- Born: Christian de Leon Espiritu January 4, 1934 Parañaque, Philippine Islands
- Died: June 18, 2023 (aged 89)
- Occupation(s): Fashion designer, couturier to Imelda Marcos
- Spouse: Gliceria Limcaoco
- Children: Talitha Espiritu

= Christian Espiritu =

Filipino fashion designer (1934–2023)

Christian de Leon Espiritu (January 4, 1934 – June 18, 2023) was a Filipino fashion designer and couturier.

==Early life==

Christian Espiritu was born on January 4, 1934, to Eugenio Espiritu, a school principal, and Felicula Espiritu in Parañaque, Metro Manila.

Espiritu studied architecture at the University of Santo Tomas.

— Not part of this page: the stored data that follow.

/-- Every register of BAR0 (R21), under the name the manual gives it. -/
inductive Reg where
  | GLB_ID | GLB_STATUS | GLB_TIME | GLB_SCRATCH | GLB_TJ | GLB_TJ_MAX | GLB_TJ_CLEAR | RST_CAUSE | RST_LAST
  | RST_LAST_TIME | RST_COUNT_BLOCK | RST_COUNT_DIE | RST_COUNT_PATH | RST_COUNT_WARM | RST_ISOLATIONS | RST_CLEAR
  | RST_REACH | RST_DOMAIN_POWER | RST_DOMAIN_RESET | RST_DOMAIN_FAILED | RST_STATUS | RST_FAILED_STARTS
  | RST_IDLE_TIMEOUT | RST_CROWN_GO | RST_CROWN_STATUS | EVT_STATUS | EVT_ENABLE | EVT_WRAPPED | EVT_CTRL
  | EVT_LOG_BASE | EVT_LOG_CFG | EVT_LOG_WRITTEN | EVT_LOG_READ | EVT_LOG_DROP | EVT_RING_UNSENT | EVT_CLEAR
  | EVT_PULSE | EVT_ROUTE | EVT_COUNT | RING_SQ_BASE | RING_SQ_CFG | RING_SQ_QUOTA | RING_SQ_CTRL | RING_SQ_STATUS
  | RING_SQ_FETCHED | RING_SQ_CREDIT | RING_CQ_BASE | RING_CQ_CFG | RING_CQ_CTRL | RING_CQ_STATUS | RING_CQ_WRITTEN
  | RING_CQ_COALESCE | RING_TOTAL_IN_FLIGHT | DBELL_SQ | DBELL_CQ | LEDG_STATUS | LEDG_NVS_SEQ | LEDG_CKPT_SEQ
  | LEDG_REPLAYS | LEDG_MIRROR | LEDG_DURABLE | ESC_TRACK_POS | ESC_VELOCITY | ESC_SOURCE | ESC_RATIO
  | ESC_RATIO_NEXT | ESC_RATIO_AT | ESC_RATIO_CTRL | ESC_RATIO_STATUS | ESC_RATIO_APPLIED | ESC_MASTER | ESC_LINE
  | ESC_LINE_POS | ESC_BANK | ESC_ACT_DROP | ESC_STILL_TIME | ESC_CLEAR | ESC_EVT_LATE | ENC_CFG | ENC_COUNT
  | ENC_EDGE_TIME | ENC_INDEX_POS | ENC_STATUS | ENC_ILLEGAL | ENC_CLEAR | TTBL_IMAGE | TTBL_IMAGE_LEN | TTBL_ACT_POS
  | TTBL_STATUS | TTBL_SHADOW_CTRL | TTBL_HANDOVER_NOW | TTBL_HANDOVERS | TTBL_GEN_COMMIT | TTBL_GEN_STATUS
  | TTBL_GEN_OWNER | TTBL_GEN_INFORCE | TTBL_LOAD_ERR | FE_STATUS | FE_PHASE | PORT_STATUS | PORT_CTRL | PORT_I3C
  | PORT_SERIAL | PORT_MASKED_LINES | PORT_CLEAR | VID_CFG | VID_GAIN | VID_CLIPS | VID_CLEAR | LANE_STATUS
  | LANE_SEQ | LANE_CODE_ERR | LANE_CRC_ERR | LANE_FRAME_ERR | LANE_NOFRAME | LANE_EXTRA | LANE_SEQ_SKIP | LANE_CLEAR
  | PG_STATUS | PG_DESKEW | PG_OUT | PG_OVERRUN | PG_CLEAR | I3C_CFG | I3C_STATUS | I3C_ERRORS | I3C_HOTJOINS
  | I3C_IBIS | I3C_CLEAR | AXH_CHOP | AXH_TON_MAX | AXH_SENSE | AXH_LIM | AXH_STATUS | AXH_CURRENT | AXH_TON
  | AXH_ANGLE | PIPE_CTRL | PIPE_FILL | PIPE_TEMP_AGE | PIPE_WIN_SEL | PIPE_STORE_USED | PIPE_LINE_DONE
  | PIPE_LATENCY_MAX | PIPE_SAT | PIPE_CLIP_LO | PIPE_CLIP_HI | PIPE_LUT_CLAMP | PIPE_ALIGN_GAPS | PIPE_TEMP_STALE
  | PIPE_CLEAR | CMPR_CTRL | CMPR_BLOB_CFG | CMPR_REF_CFG | CMPR_REF_NEXT | CMPR_REF_STATUS | CMPR_REF_BOUND
  | CMPR_REF_INFORCE | CMPR_REGION_BASE | CMPR_REGION_SIZE | CMPR_WARP | CMPR_REG_CORR | CMPR_REG_APPLIED
  | CMPR_ACT_CFG | CMPR_ACT_WIDTH | CMPR_ACT_DIST | CMPR_ACT_LEAD | CMPR_ACT_TRAIL | CMPR_ACT_MIN_GAP | CMPR_ACT_ZONE
  | CMPR_ACT_MARGIN | CMPR_ACT_FIRED | CMPR_ACT_MERGED | CMPR_ACT_CLEAR | CMPR_DEFECTS | CMPR_BLOBS_SMALL
  | CMPR_REF_LATE | CMPR_MODEL_MISMATCH | CMPR_REG_SKIP | CMPR_REG_INVALID | CMPR_REG_LIMIT | CMPR_OVERFLOW
  | CMPR_PAGES_NOREF | CMPR_CLEAR | CMPR_WIN_SEL | PROD_PAGE_STATUS | PROD_PAGE_NUM | PROD_PAGE_FIRST
  | PROD_PAGE_LAST | PROD_PAGE_CTRL | PROD_EDGE_LEFT | PROD_EDGE_RIGHT | PROD_EDGE_OFFSET | PROD_EDGE_LEAD
  | PROD_EDGE_SLOPE | PROD_EDGE_SKEW | PROD_EDGE_LINE | PROD_TRIG_FIRES | PROD_TRIG_HELD | PROD_SEQ_STATE
  | PROD_SEQ_COUNT | PROD_PAGES_LATE | PROD_PAGES_SHORT | PROD_PAGES_FORCED | PROD_PAGES_OVERLAP | PROD_CLOSE_IDLE
  | PROD_EDGE_FAIL | PROD_CLEAR | PROD_CAPTURES | PROD_CTX_STATUS | PROD_CTX_PARCEL | PROD_CTX_PRODUCED
  | PROD_CTX_LINE | DMA_CH_RING_BASE | DMA_CH_RING_SIZE | DMA_CH_CFG | DMA_CH_TIMER | DMA_CH_CTRL | DMA_CH_TAIL
  | DMA_CH_HEAD | DMA_CH_STATUS | DMA_CH_CREDITS | DMA_CH_DONE_BYTES | DMA_CH_CRC | DMA_CH_CUR_DESC | DMA_CH_BAD
  | DMA_CH_CREDIT_DROP | DMA_CH_PACE_IGNORED | DMA_CH_CLEAR | DMA_WIN_SEL | QUE_CMD_LEVEL | QUE_UQ_POP | QUE_UQ_LEVEL
  | QUE_UQ_DROP | QUE_UQ_CLEAR | QUE_HBM_CAP | QUE_HBM_USED | QUE_HBM_RESERVED | QUE_DESC_USED | QUE_LEVEL
  | QUE_SPILL_CFG | QUE_SPILL_STATUS | QUE_LADDER_WM | QUE_LADDER_TIME | QUE_LADDER_STATUS | QUE_PACE_CFG
  | QUE_PACE_STATUS | QUE_STEPS_DOWN | QUE_STEPS_UP | QUE_FORCED | QUE_PACE_STOPS | QUE_STARVED_LINES | QUE_CLEAR
  | QUE_CTX_HBM | QUE_CTX_DRIVE | QUE_CTX_HELD | RP_CFG | RP_PAIRING | RP_TIMEOUT | RP_PORT_STATUS | RP_PORT_CAP
  | RP_PORT_RATE | RP_PORT_RATE_CAP | RP_PORT_WRITE_ERR | RP_PORT_READ_ERR | RP_PORT_TIMEOUTS | RP_PORT_CLEAR
  | RP_CAP | RP_HELD | RP_RESERVED | RP_FREE | RP_RATE | RP_REBUILD_LEFT | CAL_CTRL | CAL_STATUS | CAL_RUN_NUM
  | CAL_CFG | CAL_AUTO_LINES | CAL_AUTO_TIMEOUT | CAL_MIN_SAMPLES | CAL_TOL | CAL_TOL2 | CAL_LIMIT | CAL_LIMIT_OFFSET
  | CAL_TEMP_DELTA | CAL_HOLDOFF | CAL_REGION_MASK | CAL_TILE_CFG | CAL_TILE_OUT | CAL_TILE_SETTLE | CAL_TILE_TARGET
  | CAL_WIN_SEL | CAL_MARK_MASK | CAL_MARK_OPEN | CAL_DARK | CAL_SEG_TEMP | CAL_SEG_STATUS | CAL_SEG_LAST_RUN
  | CAL_RUNS_ACCEPTED | CAL_RUNS_REJECTED | CAL_RUNS_OTHER | CAL_TRIGGERS | CAL_CLEAR | CAL_BASE_DIR | CAL_BASE_LEN
  | CAL_BASE_SEQ | CAL_BASE_SEL | CAL_TEMP_REF | AX_CTRL | AX_STATUS | AX_POS | AX_POS_FRAC | AX_VEL | AX_REMAIN
  | AX_VMAX | AX_DECEL_STOP | AX_DECEL_QUICK | AX_ACCEL | AX_VRESUME | AX_SOFT_MIN | AX_SOFT_MAX | AX_SOFT_CFG
  | AX_CURRENT | AX_CURRENT2 | AX_BRAKE_CFG | AX_MSTEP_THR | AX_MSTEP_CFG | AX_GEAR | AX_GEAR_NEXT | AX_GEAR_AT
  | AX_GEAR_CTRL | AX_GEAR_STATUS | AX_GEAR_APPLIED | AX_SHEET_CFG | AX_SHEET_ACCEL | AX_BACKUP_VEL | AX_LIM_CLEAR
  | AX_LIM_TRIP_NEG | AX_LIM_TRIP_POS | AX_HOME_VEL | AX_HOME_MAXDIST | AX_HOME_BACKOFF | AX_HOME_POS
  | AX_LIM_REF_NEG | AX_LIM_REF_POS | AX_STALL_CFG | AX_STALL_CAL | AX_STALL_VMIN | AX_STALLS | AX_LIM_TRIPS
  | AX_LIM_CHATTER | AX_STARVED | AX_OVERCURRENT | AX_TON_LIMITED | AX_BLEND_SKIPPED | AX_CLEAR | AUX_CHAIN_CFG
  | AUX_CHAIN_OSR | AUX_CHAIN_STATUS | AUX_CHAIN_CTRL | AUX_URGENT | AUX_START_DROP | AUX_URGENT_DROP
  | AUX_CHAIN_CLEAR | AUX_RESULT | AUX_RESULT_TAG | AUX_RESULT_TIME | AUX_RESULT_SEQ | AUX_RAW | AUX_LEAD | AUX_GUARD
  | AUX_EXC | AUX_BRIDGE | AUX_RATIO_CFG | AUX_RATIO_SCALE | AUX_RATIO_OFFSET | AUX_RATIO_TIMEOUT | AUX_RATIO_STATE
  | AUX_RATIO_FAULT | SYNC_CFG | SYNC_STATUS | SYNC_CTRL | SYNC_FIRE_SRC | SYNC_POS_TOL | SYNC_POS_OFFSET
  | SYNC_FIRE_POS | SYNC_FIRE_LOCAL | SYNC_FIRE_INFO | SYNC_FIRE_TIME | SYNC_FIRES | SYNC_FIRE_IGNORED | SYNC_CRC_ERR
  | SYNC_BAD_FRAME | EVOUT_CONFLICT | SYNC_CLEAR | TRIG_PIN_CFG | TRIG_PIN_STATE | EVOUT_CFG | EVOUT_STATE | BTN_CFG
  | BTN_STATE | IND_CFG | SEC_STATUS | SEC_SLOT_VERSION | SEC_SLOT_BUILD | SEC_UNIT_ID_LO | SEC_UNIT_ID_HI
  | SEC_VERIFY_TIME | SEC_CKPT_NUM | SEC_SIG_FAILS | SEC_SPDM_REQUESTS | SEC_SPDM_ERRORS | SEC_CLEAR
  | SEC_OPTION_CTRL | SEC_OPTION_STATUS | MEM_STATUS | MEM_CORRECTED | MEM_UNCORRECTED | MEM_LAST_ADDR
  | MEM_SCRUB_PASSES | MEM_CLEAR | DIAG_INJECT | DIAG_ECC_COUNT | DIAG_ECC_UNCORR | DIAG_CLEAR
  deriving DecidableEq, Repr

He became a draftsman for Leandro Locsin before deciding to shift careers into fashion design.

==Career==
Espiritu was considered an important figure in redefining the Filipiniana attire and Filipino fashion along with a generation of designers that included Pitoy Moreno, Ben Farrales, Aureo Alonzo, Gilbert Perez, Rudy Dandan, Arturo V. Cruz, Emil Valdez, Ernie Arandia, and Casimiro Abad from the 1960s onward.

Espiritu gained renown mainly as the chief couturier of Imelda Marcos, who wore his gowns to state visits in the United States, Cuba, China, and during the 2,500th anniversary of the Persian Empire in Persepolis in 1971. He ran an atelier and a couture shop in Leon Guinto Street and then in Adriatico Street in Malate until the late 1980s.

In the 1980s he ventured into costume design for movies, designing wardrobes for actors Hilda Koronel, Sharon Cuneta, and Jay Ilagan. He is credited as costume designer for Salawahan (1979, directed by Ishmael Bernal), Nagalit ang buwan sa haba ng gabi (1983), To Love Again (1983), Palabra de honor (1983), and Gaano kadalas ang minsan? (1982). He ventured into filmmaking with Alaga (1980) which he wrote and directed and starred Charito Solis and Edu Manzano.

Espiritu mentored Barge Ramos, Jojie Lloren, and Gang Gomez in his atelier. He said that he "hand-picked" the young Inno Sotto to be his apprentice after seeing him draw. Espiritu's long-time muse was Margarita "Tingting" de los Reyes-Cojuangco who was just in college when she started modeling for Espiritu. He would later make Tingting Cojuangco's wedding gown.

==Retirement==
Espiritu had a falling out with Imelda Marcos in the late 1970s as the former first lady started to scout for "fresh talent." He eventually cut ties with her and participated in the 1986 EDSA People Power Revolution. After four decades in the fashion scene which included a six-year stint as a fashion designer in New York City, Espiritu closed shop and became a columnist for The Philippine Star.

In 2003, he appeared in the Imelda documentary on Imelda Marcos, stating that so many women "got blind" making embroideries for the former first lady's clothes which were often ordered on short notice.

Espiritu died on June 18, 2023, at the age of 89.